### Exercise
Every line below between the line holding "comes first. -/" and the line holding "changes nothing. -/", inclusive, should be repeated exactly, and all other lines omitted.
────
-- ==== Sys2Proof/Laws/Ops.lean ====
section
/-! SUPPORT. What each shared operation can do, said once: the completion, the commands, the host's
accesses, and a step. Later proofs cite these and unfold nothing. -/

namespace Sys2Proof.Machine

/-! ### Flags -/

theorem Block.busy_eq_false {PW : Nat} {b : Block PW} : b.busy = false ↔ b.seq = .idle := by
  unfold Block.busy
  cases b.seq <;> simp

theorem Block.busy_eq_true {PW : Nat} {b : Block PW} :
    b.busy = true ↔ ∃ w m, b.seq = .busy w m := by
  unfold Block.busy
  cases b.seq <;> simp

/-! ### Completion -/

/-- A completion in IDLE does not exist. -/
theorem complete_idle {command : Command} {s : State} (h : s.block.seq = .idle) :
    complete command s = .fault .noCommandInFlight := by
  simp [complete, h]

/-- A completion of a command in flight is the command's outcome. -/
theorem complete_busy {command : Command} {s : State} {w : Word s.params.PW} {m : Mode}
    (h : s.block.seq = .busy w m) :
    complete command s = .next (s.setBlock (s.block.finish (command s.params.PW m s.block))) := by
  simp [complete, h]

/-- A completion that answers a next state had a command in flight: either the command's writes were
applied, or its error was raised. -/
theorem complete_next {command : Command} {s t : State} (h : complete command s = .next t) :
    ∃ w m, s.block.seq = .busy w m ∧
      ((∃ b, command s.params.PW m s.block = .ok b ∧ t = s.setBlock b.succeed) ∨
        (∃ c, command s.params.PW m s.block = .error c ∧ t = s.setBlock (s.block.raise c))) := by
  cases hs : s.block.seq with
  | idle => simp [complete_idle hs] at h
  | busy w m =>
    rw [complete_busy hs] at h
    injection h with h
    refine ⟨w, m, rfl, ?_⟩
    cases hc : command s.params.PW m s.block with
    | ok b => exact .inl ⟨b, rfl, by simp [← h, hc, Block.finish]⟩
    | error c => exact .inr ⟨c, rfl, by simp [← h, hc, Block.finish]⟩

/-! ### The commands -/

/-- BUILD either writes the instance of its operands, or refuses them. -/
theorem buildCommand_cases (PW : Nat) (m : Mode) (b : Block PW) :
    buildCommand PW m b = .ok (b.writeInstance (build b.pIn.toNat b.qIn.toNat).1
        (build b.pIn.toNat b.qIn.toNat).2) ∨
      buildCommand PW m b = .error .invalidModulusInput := by
  unfold buildCommand
  dsimp only
  repeat' split
  all_goals simp

/-- GENKEY either writes the keys it finds for L, on an instance, or ends with one of its two
errors. -/
theorem genkeyCommand_cases (PW : Nat) (m : Mode) (b : Block PW) :
    (genkeyCommand PW m b = .ok (b.writeKeys (findPublicExponent b.l.toNat)
        (privateExponent (findPublicExponent b.l.toNat) b.l.toNat)) ∧ b.modValid = true ∧
        ¬(m = .strict ∧ b.l.toNat ≤ 2)) ∨
      (genkeyCommand PW m b = .error .notConstructed ∧ b.modValid = false) ∨
      (genkeyCommand PW m b = .error .degenerateTotient ∧ b.modValid = true ∧ m = .strict ∧
        b.l.toNat ≤ 2) := by
  unfold genkeyCommand
  split
  · simp_all
  · split
    · simp_all
    · simp_all

/-- The checks of R87 let ENC and DEC pass, or name one of two errors. -/
theorem cipherChecks_cases {PW : Nat} (m : Mode) (b : Block PW) :
    (cipherChecks m b = none ∧ b.modValid = true ∧ (m = .strict → b.keyValid = true)) ∨
      (cipherChecks m b = some .notConstructed ∧ b.modValid = false) ∨
      (cipherChecks m b = some .keyNotGenerated ∧ b.modValid = true ∧ m = .strict ∧
        b.keyValid = false) := by
  unfold cipherChecks
  split
  · simp_all
  · split
    · simp_all
    · simp_all

/-- ENC either writes the power of the codepoint, on an instance, or ends with one of its errors. -/
theorem encCommand_cases (PW : Nat) (m : Mode) (b : Block PW) :
    (encCommand PW m b = .ok (b.writeDout (modexp b.din.toNat b.e.toNat b.n.toNat)) ∧
        b.modValid = true ∧ validScalar b.din.toNat = true) ∨
      (∃ c, encCommand PW m b = .error c ∧ (c = .notConstructed ∨ (c = .keyNotGenerated ∧ m = .strict) ∨
        c = .invalidChar ∨ (c = .codepointOverflow ∧ m = .strict))) := by
  unfold encCommand
  rcases cipherChecks_cases m b with ⟨h, hv, -⟩ | ⟨h, -⟩ | ⟨h, -, hm, -⟩
  · rw [h]
    dsimp only
    split
    · exact .inr ⟨_, rfl, by simp⟩
    · split
      · rename_i hm
        exact .inr ⟨_, rfl, by simp [hm.1]⟩
      · exact .inl ⟨rfl, hv, by simp_all⟩
  · rw [h]
    exact .inr ⟨_, rfl, by simp⟩
  · rw [h]
    exact .inr ⟨_, rfl, by simp [hm]⟩

/-- DEC either writes the power of DIN, which is a scalar value, on an instance, or ends with one of
its errors. -/
theorem decCommand_cases (PW : Nat) (m : Mode) (b : Block PW) :
    (decCommand PW m b = .ok (b.writeDout (modexp b.din.toNat b.d.toNat b.n.toNat)) ∧
        b.modValid = true ∧ validScalar (modexp b.din.toNat b.d.toNat b.n.toNat) = true) ∨
      (∃ c, decCommand PW m b = .error c ∧ (c = .notConstructed ∨ (c = .keyNotGenerated ∧ m = .strict) ∨
        c = .invalidScalar)) := by
  unfold decCommand codepointToChar
  rcases cipherChecks_cases m b with ⟨h, hv, -⟩ | ⟨h, -⟩ | ⟨h, -, hm, -⟩
  · rw [h]
    dsimp only
    split
    · exact .inr ⟨_, rfl, by simp⟩
    · rename_i ch hch
      split at hch
      · rename_i hs
        injection hch with hch
        subst hch
        exact .inl ⟨rfl, hv, hs⟩
      · simp at hch
  · rw [h]
    exact .inr ⟨_, rfl, by simp⟩
  · rw [h]
    exact .inr ⟨_, rfl, by simp [hm]⟩

/-! ### The host's accesses -/

/-- While a command is in flight a host write changes nothing but OVR. -/
theorem hostWrite_of_busy {PW : Nat} {b : Block PW} (h : b.busy = true) (a : Addr) (v : Word PW) :
    ∃ o, b.hostWrite a v = { b with ovr := o } := by
  unfold Block.hostWrite Block.unlessBusy Block.setOvr Block.clearOvrIf
  rw [h]
  split
  all_goals exact ⟨_, rfl⟩

/-- A host write changes no register that only a command writes (R21, R22, R23, R35). -/
theorem hostWrite_keeps_results {PW : Nat} (b : Block PW) (a : Addr) (v : Word PW) :
    (b.hostWrite a v).p = b.p ∧ (b.hostWrite a v).q = b.q ∧ (b.hostWrite a v).n = b.n ∧
      (b.hostWrite a v).l = b.l ∧ (b.hostWrite a v).e = b.e ∧ (b.hostWrite a v).d = b.d ∧
      (b.hostWrite a v).dout = b.dout ∧ (b.hostWrite a v).modValid = b.modValid ∧
      (b.hostWrite a v).keyValid = b.keyValid := by
  unfold Block.hostWrite Block.unlessBusy
  split
  all_goals first
    | split <;> simp
    | simp

/-! ### The program and the turns -/

/-- BUSY is bit 0 of STATUS as read (R18). -/
theorem statusRead_busy {PW : Nat} (h : 16 ≤ PW) (b : Block PW) :
    (b.hostRead (slotOf .status)).getLsbD 0 = b.busy := by
  show b.statusWord.getLsbD 0 = b.busy
  rw [Block.statusWord, BitVec.getLsbD_setWidth, decide_eq_true (show 0 < 2 * PW by omega)]
  simp only [BitVec.getLsbD_append]
  cases b.busy <;> rfl

/-- ERR is bits 11:8 of STATUS as read (R18). -/
theorem statusRead_err {PW : Nat} (h : 16 ≤ PW) (b : Block PW) :
    statusErr (b.hostRead (slotOf .status)) = b.err.code := by
  show statusErr b.statusWord = b.err.code
  refine BitVec.eq_of_getLsbD_eq fun i hi => ?_
  rw [statusErr, BitVec.getLsbD_extractLsb', Block.statusWord, BitVec.getLsbD_setWidth,
    decide_eq_true (show 8 + i < 2 * PW by omega), decide_eq_true hi]
  simp only [BitVec.getLsbD_append]
  simp [show ∀ k ≤ 8, ¬8 + i < k by omega]

/-- A host access changes the block or the log of reads, and nothing else. -/
theorem hostAccess_cases (s : State) (t : Transaction s.params.PW) :
    (∃ a, t = .read a ∧ hostAccess s t = { s with readLog := (a, s.block.hostRead a) :: s.readLog }) ∨
      (∃ a v, t = .write a v ∧ hostAccess s t = { s with block := s.block.hostWrite a v }) := by
  cases t with
  | read a => exact .inl ⟨a, rfl, rfl⟩
  | write a v => exact .inr ⟨a, v, rfl, rfl⟩

/-- Everything a host turn does: nothing with no program left; a read, a write, or a round of `wait`,
which stays in the program exactly while a command is in flight. -/
theorem hostTurn_cases (s : State) :
    (s.program = [] ∧ hostTurn s = s) ∨
    (∃ a ops, s.program = .access (.read a) :: ops ∧ hostTurn s =
      { s with program := ops, readLog := (a, s.block.hostRead a) :: s.readLog }) ∨
    (∃ a v ops, s.program = .access (.write a v) :: ops ∧ hostTurn s =
      { s with program := ops, block := s.block.hostWrite a v }) ∨
    (∃ ops, s.program = .poll :: ops ∧ hostTurn s =
      { s with program := if s.block.busy then s.program else ops
               readLog := (slotOf .status, s.block.hostRead (slotOf .status)) :: s.readLog }) := by
  unfold hostTurn
  split
  · exact .inl ⟨by assumption, rfl⟩
  · rename_i t ops h
    rcases hostAccess_cases (s.setProgram ops) t with ⟨a, rfl, e⟩ | ⟨a, v, rfl, e⟩
    · exact .inr (.inl ⟨a, ops, h, e⟩)
    · exact .inr (.inr (.inl ⟨a, v, ops, h, e⟩))
  · rename_i ops h
    refine .inr (.inr (.inr ⟨ops, h, ?_⟩))
    rw [← statusRead_busy s.params.legal]
    rfl

/-- A turn of the schedule comes first. -/
theorem nextTurn_cons {s : State} {t : Turn} {ts : List Turn} (h : s.schedule = t :: ts) :
    s.nextTurn = t := by
  simp [State.nextTurn, h]

/-- With no turn left and a command in flight the sequencer has the turn. -/
theorem nextTurn_nil_busy {s : State} (h : s.schedule = []) (hb : s.block.busy = true) :
    s.nextTurn = .sequencer := by
  simp [State.nextTurn, h, hb]

/-- With no turn left and no command in flight the host has the turn. -/
theorem nextTurn_nil_idle {s : State} (h : s.schedule = []) (hb : s.block.busy = false) :
    s.nextTurn = .host := by
  simp [State.nextTurn, h, hb]

/-! ### Steps -/

/-- A step in the host's turn. -/
theorem step_host {s : State} (h : s.nextTurn = .host) :
    step s = .next (hostTurn (s.setSchedule s.schedule.tail)) := by
  simp [step, h, takeTurn]

/-- A step in the sequencer's turn. -/
theorem step_sequencer {s : State} (h : s.nextTurn = .sequencer) :
    step s = sequencerTurn (s.setSchedule s.schedule.tail) := by
  simp [step, h, takeTurn]

/-- A step in the platform's turn. -/
theorem step_reset {s : State} (h : s.nextTurn = .reset) :
    step s = .next { s with
      schedule := s.schedule.tail
      block := Block.reset s.params.PW } := by
  simp [step, h, takeTurn, resetTurn]

/-- A turn of the sequencer in IDLE changes nothing. -/
theorem sequencerTurn_idle {s : State} (h : s.block.seq = .idle) : sequencerTurn s = .next s := by
  simp [sequencerTurn, h]

/-- A turn of the sequencer with a command in flight runs the command the word decodes to. -/
theorem sequencerTurn_ok {s : State} {w : Word s.params.PW} {m : Mode} {i : Instr}
    (h : s.block.seq = .busy w m) (hd : decode w = .ok i) : sequencerTurn s = exec i s := by
  simp [sequencerTurn, h, hd]

/-- A turn of the sequencer with no command's word in flight raises ILLEGAL_COMMAND. -/
theorem sequencerTurn_error {s : State} {w : Word s.params.PW} {m : Mode} {r : Reject}
    (h : s.block.seq = .busy w m) (hd : decode w = .error r) :
    sequencerTurn s = .next (s.setBlock (s.block.raise .illegalCommand)) := by
  simp [sequencerTurn, illegalCompletion, h, hd]

/-- The meaning of a command in flight answers a next state: some block, IDLE and DONE. -/
theorem exec_busy {s : State} {w : Word s.params.PW} {m : Mode} (h : s.block.seq = .busy w m)
    (i : Instr) : ∃ b : Block s.params.PW, exec i s = .next (s.setBlock b) ∧ b.seq = .idle ∧
      b.done = true := by
  have hf : ∀ o : Except ErrCode (Block s.params.PW),
      (s.block.finish o).seq = .idle ∧ (s.block.finish o).done = true := by
    intro o
    cases o <;> simp [Block.finish]
  cases i
  all_goals exact ⟨_, complete_busy h, (hf _).1, (hf _).2⟩

/-- Everything a step does: the host's turn, a reset, a turn of an idle sequencer, a completion with an
illegal word, or a command's completion. -/
theorem step_cases (s : State) :
    (s.nextTurn = .host ∧ step s = .next (hostTurn (s.setSchedule s.schedule.tail))) ∨
    (s.nextTurn = .reset ∧ step s = .next { s with
      schedule := s.schedule.tail
      block := Block.reset s.params.PW }) ∨
    (s.nextTurn = .sequencer ∧
      ((s.block.seq = .idle ∧ step s = .next (s.setSchedule s.schedule.tail)) ∨
        (∃ w m, s.block.seq = .busy w m ∧
          ((∃ r, decode w = .error r ∧ step s = .next { s with
              schedule := s.schedule.tail
              block := s.block.raise .illegalCommand }) ∨
            (∃ i, decode w = .ok i ∧ step s = exec i (s.setSchedule s.schedule.tail)))))) := by
  cases ht : s.nextTurn with
  | host => exact .inl ⟨rfl, step_host ht⟩
  | reset => exact .inr (.inl ⟨rfl, step_reset ht⟩)
  | sequencer =>
    refine .inr (.inr ⟨rfl, ?_⟩)
    have hstep := step_sequencer ht
    cases hs : s.block.seq with
    | idle => exact .inl ⟨rfl, hstep.trans (sequencerTurn_idle hs)⟩
    | busy w m =>
      refine .inr ⟨w, m, rfl, ?_⟩
      cases hd : decode w with
      | error r =>
        exact .inl ⟨r, rfl, hstep.trans (sequencerTurn_error (s := s.setSchedule s.schedule.tail) hs hd)⟩
      | ok i =>
        exact .inr ⟨i, rfl, hstep.trans (sequencerTurn_ok (s := s.setSchedule s.schedule.tail) hs hd)⟩

end Sys2Proof.Machine
end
────
### Solution for this problem
/-- A turn of the schedule comes first. -/
theorem nextTurn_cons {s : State} {t : Turn} {ts : List Turn} (h : s.schedule = t :: ts) :
    s.nextTurn = t := by
  simp [State.nextTurn, h]

/-- With no turn left and a command in flight the sequencer has the turn. -/
theorem nextTurn_nil_busy {s : State} (h : s.schedule = []) (hb : s.block.busy = true) :
    s.nextTurn = .sequencer := by
  simp [State.nextTurn, h, hb]

/-- With no turn left and no command in flight the host has the turn. -/
theorem nextTurn_nil_idle {s : State} (h : s.schedule = []) (hb : s.block.busy = false) :
    s.nextTurn = .host := by
  simp [State.nextTurn, h, hb]

/-! ### Steps -/

/-- A step in the host's turn. -/
theorem step_host {s : State} (h : s.nextTurn = .host) :
    step s = .next (hostTurn (s.setSchedule s.schedule.tail)) := by
  simp [step, h, takeTurn]

/-- A step in the sequencer's turn. -/
theorem step_sequencer {s : State} (h : s.nextTurn = .sequencer) :
    step s = sequencerTurn (s.setSchedule s.schedule.tail) := by
  simp [step, h, takeTurn]

/-- A step in the platform's turn. -/
theorem step_reset {s : State} (h : s.nextTurn = .reset) :
    step s = .next { s with
      schedule := s.schedule.tail
      block := Block.reset s.params.PW } := by
  simp [step, h, takeTurn, resetTurn]

/-- A turn of the sequencer in IDLE changes nothing. -/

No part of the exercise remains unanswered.